Кустина – после того самого урока стала другой. Сейчас, я точно знаю, она заинтересовалась учителем. Михаил Потапович элегантный подтянутый красивый молодой мужчина принялся назначать ей встречи не у нас в селе, а где-то в городе, подальше от любопытных глаз. В то время такие отношения не поощрялись. Она, ведь была несовершеннолетней.


Я, долгое время, ничего не знал о Кустиной и о молодом учителе Михаиле Потаповиче. Правда, даже если бы мне и было что-то известно, – это положение бы не изменило.

По осени всегда нужны были руки: взрослые не успевали убирать урожай и нас школьников старших классов, едва только мы начинали учиться – отрывали от занятий и направляли на уборку картофеля, свеклы, хмеля.


Хмель – культура для колхоза была новая. Он плетями вился по проводам, забираясь высоко в небо. В его зарослях было хорошо прятаться и любезничать с девчонками. К тому же, в пору созревания, хмель пьянил и как-то особенно действовал на нас. Многим из моих одноклассников нравилось это время. Я тоже любил его и работал с удовольствием.


Однажды, в один из теплых осенних дней мы убирали хмель, и я оказался рядом с Наташей и несколько в стороне от своих одноклассников. Кустина, срывая в корзину шишки хмеля, спросила у меня:


– Юра, ты на уроках так на меня смотришь. Ты что влюблен в меня? Ну, не молчи, говори, говори же? Да! – Я весь покраснел. В горле у меня стало сухо. Но я ответил ей пусть и незнакомым для себя голосом. Слова, которые я тогда произнес: «Да, ты ведь это знаешь!» – мне приятны, и сейчас по прошествии многих-многих лет.

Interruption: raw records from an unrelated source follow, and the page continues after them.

/-! The mailboxes (R423 to R428) -/

def State.mbox (s : State) (m : Mbox) : MboxSt := match m with | .host => s.care.run.mbHost | .i3c => s.care.run.mbI3c
def State.setMbox (s : State) (m : Mbox) (x : MboxSt) : State :=
  s.setRun (fun r => match m with | .host => { r with mbHost := x } | .i3c => { r with mbI3c := x })

/-- A command of a mailbox runs: the host's when its GO has been given, the I3C's when the host's is not running. -/
def State.mbRuns (s : State) (m : Mbox) (cmd : Nat) : Bool :=
  s.running && (match m with
    | .host => s.care.run.mbHost.busy && bits s.care.run.mbHost.cmd.toNat 7 0 == cmd
    | .i3c => !s.care.run.mbHost.busy)

/-- A command ends (R428). -/
def State.mbEnd (s : State) (m : Mbox) (cmd st detail result : Nat) : State :=
  let x := s.mbox m
  let x := match m with | .host => x | .i3c => { x with cmd := BitVec.ofNat 32 cmd }
  s.setMbox m { x with busy := false, status := st, detail, result }

/-- Bytes written back to a mailbox's buffer. -/
def State.mbWrite (s : State) (m : Mbox) (b : Bytes) : State :=
  s.setDev (fun d => d.emit (match m with
    | .host => .hostWrite (s.care.run.mbHost.addrLo.toNat + s.care.run.mbHost.addrHi.toNat * 2 ^ 32) b false
    | .i3c => .i3c b))

/-- Buffer length of a command: LEN of the host's mailbox, or what the I3C master gave, at most the window. -/
def State.mbLen (s : State) (m : Mbox) (len : Nat) : Nat := match m with | .host => s.care.run.mbHost.len.toNat | .i3c => min len 4096

/-- GET_CERT (R426, R428). -/
def State.getCert (s : State) (m : Mbox) (len : Nat) (writable : Bool) : State :=
  if !s.mbRuns m 1 then s
  else
    let c := s.care.kept.certs
    if s.mbLen m len < c.length then s.mbEnd m 1 Status.lenRange.code 0 0
    else if m = .host ∧ !writable then s.mbEnd m 1 Status.descInvalid.code 6 0
    else (s.mbWrite m c).mbEnd m 1 0 0 c.length

/-- The 256 signed bytes of the attestation report (R427). -/
def State.reportBody (s : State) (nonce : Bytes) : Bytes :=
  let k := s.care.kept
  let d := s.dev
  let keys := (List.range 16).flatMap (fun i => (k.key i).getD [])
  let quar := ((List.range 1152).filter d.quar).length
  leB 4 0x54544152 ++ leB 2 1 ++ zeros 2 ++ slice nonce 0 32 ++ leB 4 0x7741A100 ++ zeros 4 ++ leB 8 k.serial.toNat
    ++ Config.sha384 (k.slot s.care.run.slot) ++ leB 2 s.care.run.svn ++ leB 2 k.minSvn ++ leB 4 s.care.bootCnt
    ++ (if d.plt.seated then d.plt.digest else zeros 48) ++ leB 8 (if d.plt.seated then d.platId else 0)
    ++ Config.sha384 keys ++ leB 6 d.step ++ leB 2 quar ++ zeros 32

/-- ATTEST (R427). `data` is the buffer, none where it cannot be read or written. -/
def State.attest (s : State) (m : Mbox) (data : Option Bytes) : State :=
  if !s.mbRuns m 2 then s
  else
    let len := s.mbLen m ((data.getD []).length)
    if len < 352 then s.mbEnd m 2 Status.lenRange.code 0 0
    else match data with
      | none => s.mbEnd m 2 Status.descInvalid.code 6 0
      | some b =>
        let body := s.reportBody b
        let r := body ++ Config.identitySign (Config.sha384 body)
        (s.mbWrite m r).mbEnd m 2 0 0 352

/-- A free number drawn from the device's counter. -/
def State.drawn (s : State) : Nat × State := (s.dev.drawn.1, s.setDev (fun d => d.drawn.2))

/-- FW_UPDATE (R425, R428): the image goes to the slot that is not active, is verified, and is marked pending. -/
def State.fwUpdate (s : State) (data : Option Bytes) : State :=
  if !s.mbRuns .host 3 then s
  else match data with
    | none => s.mbEnd .host 3 Status.descInvalid.code 6 0
    | some b =>
      let len := s.care.run.mbHost.len.toNat
      if 0x1000000 < len ∨ len ≠ fld b 8 4 then s.mbEnd .host 3 Status.lenRange.code 0 0
      else
        let i := other s.care.kept.active
        let b := slice b 0 len
        let s := s.setKept (fun k => { (k.setSlot i b) with pending := false })
        if !imageOk b then s.mbEnd .host 3 Status.format.code 0 0
        else
          let (ok, s) := s.verifyTail [1] b
          if !ok then s.mbEnd .host 3 Status.signature.code 0 0
          else if imageSvn b < s.care.kept.minSvn then
            let (n, s) := s.drawn
            s.mbEnd .host 3 (([Status.format, Status.signature, Status.lenRange] : List Status).getD (n % 3) .format).code 0 0
          else (s.setKept (fun k => { k with pending := true })).mbEnd .host 3 0 0 0

/-- FW_COMMIT_SVN (R425). -/
def State.fwCommit (s : State) : State :=
  if !s.mbRuns .host 4 then s
  else
    let k := s.care.kept
    if s.care.run.svn ≤ k.minSvn then s.mbEnd .host 4 0 0 0
    else if 63 ≤ k.raises then s.mbEnd .host 4 Status.descInvalid.code 0 0
    else (s.setKept (fun k => { k with minSvn := s.care.run.svn, raises := k.raises + 1 })).mbEnd .host 4 0 0 0

/-- A buffer of a wrong length: the spec names no status for it, so status and detail are free (log entry 19). -/
def State.mbOpen (s : State) (m : Mbox) (cmd : Nat) : State :=
  let (a, s) := s.drawn
  let (b, s) := s.drawn
  s.mbEnd m cmd (a % 256) (b % 256) 0

/-- ENROLL_KEY (R422, R423). -/
def State.enroll (s : State) (data : Option Bytes) : State :=
  if !s.mbRuns .host 5 then s
  else match data with
    | none => s.mbEnd .host 5 Status.descInvalid.code 6 0
    | some b =>
      if s.care.run.mbHost.len ≠ 232 then s.mbOpen .host 5
      else
        let block := slice b 104 128
        if !blockOk block then s.mbEnd .host 5 Status.format.code 0 0
        else
        let (ok, s) := if !s.care.kept.ownerSet ∧ block.all (· == 0#8) then (true, s) else s.verify [3] (slice b 0 104) block
        let slot := fld b 0 1
        if !ok then s.mbEnd .host 5 Status.signature.code 0 0
        else if slot < 4 ∨ 16 ≤ slot ∨ (tfind s.care.kept.owners slot).isSome then s.mbEnd .host 5 Status.descInvalid.code 0 0
        else if fld b 4 1 ≠ 4 ∨ !Config.onCurve (slice b 4 97) then s.mbEnd .host 5 Status.format.code 0 0
        else (s.setKept (fun k => { k with ownerSet := true, owners := tput k.owners slot { key := slice b 4 97, revoked := false } })).mbEnd
          .host 5 0 0 0

/-- REVOKE_KEY (R422, R423). -/
def State.revoke (s : State) (data : Option Bytes) : State :=
  if !s.mbRuns .host 6 then s
  else match data with
    | none => s.mbEnd .host 6 Status.descInvalid.code 6 0
    | some b =>
      if s.care.run.mbHost.len ≠ 192 then s.mbOpen .host 6
      else if !blockOk (slice b 64 128) then s.mbEnd .host 6 Status.format.code 0 0
      else
        let (ok, s) := s.verify [3] (slice b 0 64) (slice b 64 128)
        let slot := fld b 0 1
        let valid := s.care.kept.owners.filter (fun e => !e.2.revoked)
        if !ok then s.mbEnd .host 6 Status.signature.code 0 0
        else match tfind valid slot with
          | some o =>
            if valid.length ≤ 1 then s.mbEnd .host 6 Status.descInvalid.code 0 0
            else (s.setKept (fun k => { k with owners := tput k.owners slot { o with revoked := true } })).mbEnd .host 6 0 0 0
          | none => s.mbEnd .host 6 Status.descInvalid.code 0 0

/-- The 64 bytes of SET_CONFIG are well formed (R428, R360). -/
def configOk (b : Bytes) : Bool :=
  fld b 0 2 < 2048 && 1 ≤ fld b 2 1 && fld b 2 1 ≤ 32 && 1 ≤ fld b 3 1 && fld b 3 1 ≤ 64 && zeroAt b 14 2 && zeroAt b 22 42

/-- SET_CONFIG (R428): in force from stage 5 of the next boot. -/
def State.setConfig (s : State) (m : Mbox) (data : Option Bytes) : State :=
  if !s.mbRuns m 7 then s
  else match data with
    | none => s.mbEnd m 7 Status.descInvalid.code 6 0
    | some b =>
      if s.mbLen m b.length ≠ 64 then s.mbOpen m 7
      else if !configOk (slice b 0 64) then s.mbEnd m 7 Status.descInvalid.code 0 0
      else (s.setKept (fun k => { k with config := slice b 0 64 })).mbEnd m 7 0 0 0

/-- MODULE_RESET (R428): completes with OK, then resets. -/
def State.mbReset (s : State) (m : Mbox) : State :=
  if s.mbRuns m 8 then (s.mbEnd m 8 0 0 0).moduleReset else s

/-- CTK_MB_GO: a command that no row names ends at once, with a status the spec does not state (log entry 19). -/
def State.mbGo (s : State) : State :=
  let x := s.care.run.mbHost
  let s := s.setMbox .host { x with busy := true, status := 0, detail := 0, result := 0 }
  let c := bits x.cmd.toNat 7 0
  if 1 ≤ c ∧ c ≤ 8 then s else s.mbOpen .host c

/-! CTK registers (R434) -/

/-- A write of a CTK register: offset and value. -/
def State.ctkWrite (s : State) (o : Nat) (v : Word) : State :=
  let x := s.care.run.mbHost
  let n := v.toNat
  if 0x40 ≤ o ∧ o ≤ 0x5C then
    if o = 0x54 ∨ o = 0x58 then (if x.busy then s.setRun (fun r => { r with mbCollide := true }) else s)
    else if x.busy then s.setRun (fun r => { r with mbCollide := true })
    else if o = 0x40 then s.setMbox .host { x with cmd := v }
    else if o = 0x44 then s.setMbox .host { x with addrLo := v }
    else if o = 0x48 then s.setMbox .host { x with addrHi := v }
    else if o = 0x4C then s.setMbox .host { x with len := v }
    else if o = 0x50 then s.setMbox .host { x with arg := v }
    else if bit n 0 then s.mbGo else s
  else if o = 4 then
    s.setRun (fun r => { r with mbCollide := r.mbCollide && !bit n 3, pcapUnmet := r.pcapUnmet && !bit n 2, badWrite := r.badWrite && !bit n 1 })
  else if o = 0x10 then (s.setRun (fun r => { r with floor := bits n 3 0 })).clockStep
  else if o = 0x14 then
    if bits n 15 8 ≤ bits n 7 0 then s.setRun (fun r => { r with badWrite := true })
    else s.setRun (fun r => { r with therm := bits n 15 0 })
  else if o = 0x18 then s.setRun (fun r => { r with pcap := bits n 15 0 })
  else if o = 0x20 then (if n = 0xA5A5 then s.moduleReset else s)
  else s

/-- A CTK register as it reads. -/
def State.ctkRead (s : State) (o : Nat) : Nat :=
  let r := s.care.run
  let x := r.mbHost
  if o = 0 then at_ r.fail 24 + at_ s.care.kept.active.val 16 + at_ (b2n s.care.kept.pending) 8 + r.stage
  else if o = 4 then at_ (b2n r.mbCollide) 3 + at_ (b2n r.pcapUnmet) 2 + at_ (b2n r.badWrite) 1 + b2n r.fwFallback
  else if o = 8 then s.care.bootCnt
  else if o = 0xC then at_ s.care.kept.minSvn 16 + r.svn
  else if o = 0x10 then at_ r.sP 16 + at_ r.sT 12 + at_ r.s 8 + r.floor
  else if o = 0x14 then r.therm
  else if o = 0x18 then r.pcap
  else if o = 0x40 then bits x.cmd.toNat 7 0
  else if o = 0x44 then x.addrLo.toNat
  else if o = 0x48 then x.addrHi.toNat
  else if o = 0x4C then x.len.toNat
  else if o = 0x50 then x.arg.toNat
  else if o = 0x54 then at_ (b2n x.busy) 31 + at_ x.detail 8 + x.status
  else if o = 0x58 then x.result
  else if o = 0x164 then r.telSeq
  else if 0x120 ≤ o ∧ o < 0x160 then (tget 0x80000000#32 r.tel o).toNat
  else if 0x100 ≤ o ∧ o < 0x164 then (tget 0#32 r.tel o).toNat
  else 0

/-- A SEC register as it reads (R435). -/
def State.secRead (s : State) (o : Nat) : Nat :=
  let k := s.care.kept
  if o = 0 then at_ (b2n s.care.run.selftestOk) 2 + b2n k.ownerSet
  else if o = 4 then s.care.run.sigFail
  else if o = 8 then s.care.run.lastSel
  else if o = 0x10 then k.serial.toNat % 2 ^ 32
  else if o = 0x14 then k.serial.toNat / 2 ^ 32
  else if 0x100 ≤ o ∧ o < 0x140 ∧ o % 4 = 0 then
    let i := (o - 0x100) / 4
    if i < 4 then 2 ^ 31 + keyKind i
    else match tfind k.owners i with
      | some w => at_ (b2n !w.revoked) 31 + at_ (b2n w.revoked) 30 + 3
      | none => 3
  else 0

end Sys2Proof.Machine
end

– Хорошо, – донесся до меня тонкий голосок девушки, – я разрешаю тебе любить меня. – Она уже знала себе цену. За ней ребята бегали табуном. Я же еще был неуклюжим подростком и вряд ли мог интересовать девушек, тем более ее, Наташу Кустину.


Наш разговор был подслушан Женей Фоковым. Я о том даже не подозревал. Он слова девушки воспринял как признание мне в любви. Мой товарищ тогда просто взбесился. Я с ним расстался – вернее он со мной: не видел, и слышать не желал, но находился рядом. Меня к Наташе Кустиной влекло, и я не заметил ухода Фокова в себя, а иначе бы удержал его.


Я долго чувствовал перед товарищем вину за то, что он после с собой сотворил. И по сей день, его поступок у меня не выходит из памяти и никогда не сотрется. Мне было Фокова искренне жалко. А вот наша подруга угрызений совести не испытала. В этом я уверен.


Наташа Кустина была лучшей ученицей нашего класса, а я числился в середнячках и то не всегда. Был ей не пара. Вот Фоков это другое дело. Но что-то все-таки объединяло нас. В детстве, возможно, это была телега, в которой мы играли, в юности – неосознанные желания любить и быть любимым. Эти желания переполняли и моих друзей: Семена, Светлану, Надежду, Виктора. Наташа тоже была им подвержена. Особенно они действовали на Женю. Возможно, из-за того, что Кустина не обращала на него внимания. Я также был у Фокова под прицелом как претендент на руку и сердце нашей подруги. Не знаю, как он реагировал на Михаила Потаповича. Я думаю, он его просто не замечал, игнорировал. А напрасно, Ната, я не раз видел, находясь рядом с учителем физики, опускала вниз глаза. Обычно Фоков всегда был на высоте в любых школьных делах, а тут вдруг сник: забросил учебу и наотрез стал отказываться от общественной работы. Он был редактором классной стенной газеты и порой не раз меня выручал тем, что не давал хода критическим статьям обо мне. Я ему был за то благодарен. А тут хоть о нем самом пиши: в дневнике у парня стали появляться не только тройки, но даже и двойки, чего раньше никогда не было и не могло быть. Девятый класс ему дался тяжело. От Жени такого никто не ожидал.


Отец парня, Станислав Александрович и мать Лидия Ивановна недоумевали, как могло такое случиться. В интеллигентной семье ребенок просто обязан быть отличником. Учителя бились, пытаясь помочь Фокову. Клавдия Яковлевна учительница по иностранному языку даже оставила парня на осень.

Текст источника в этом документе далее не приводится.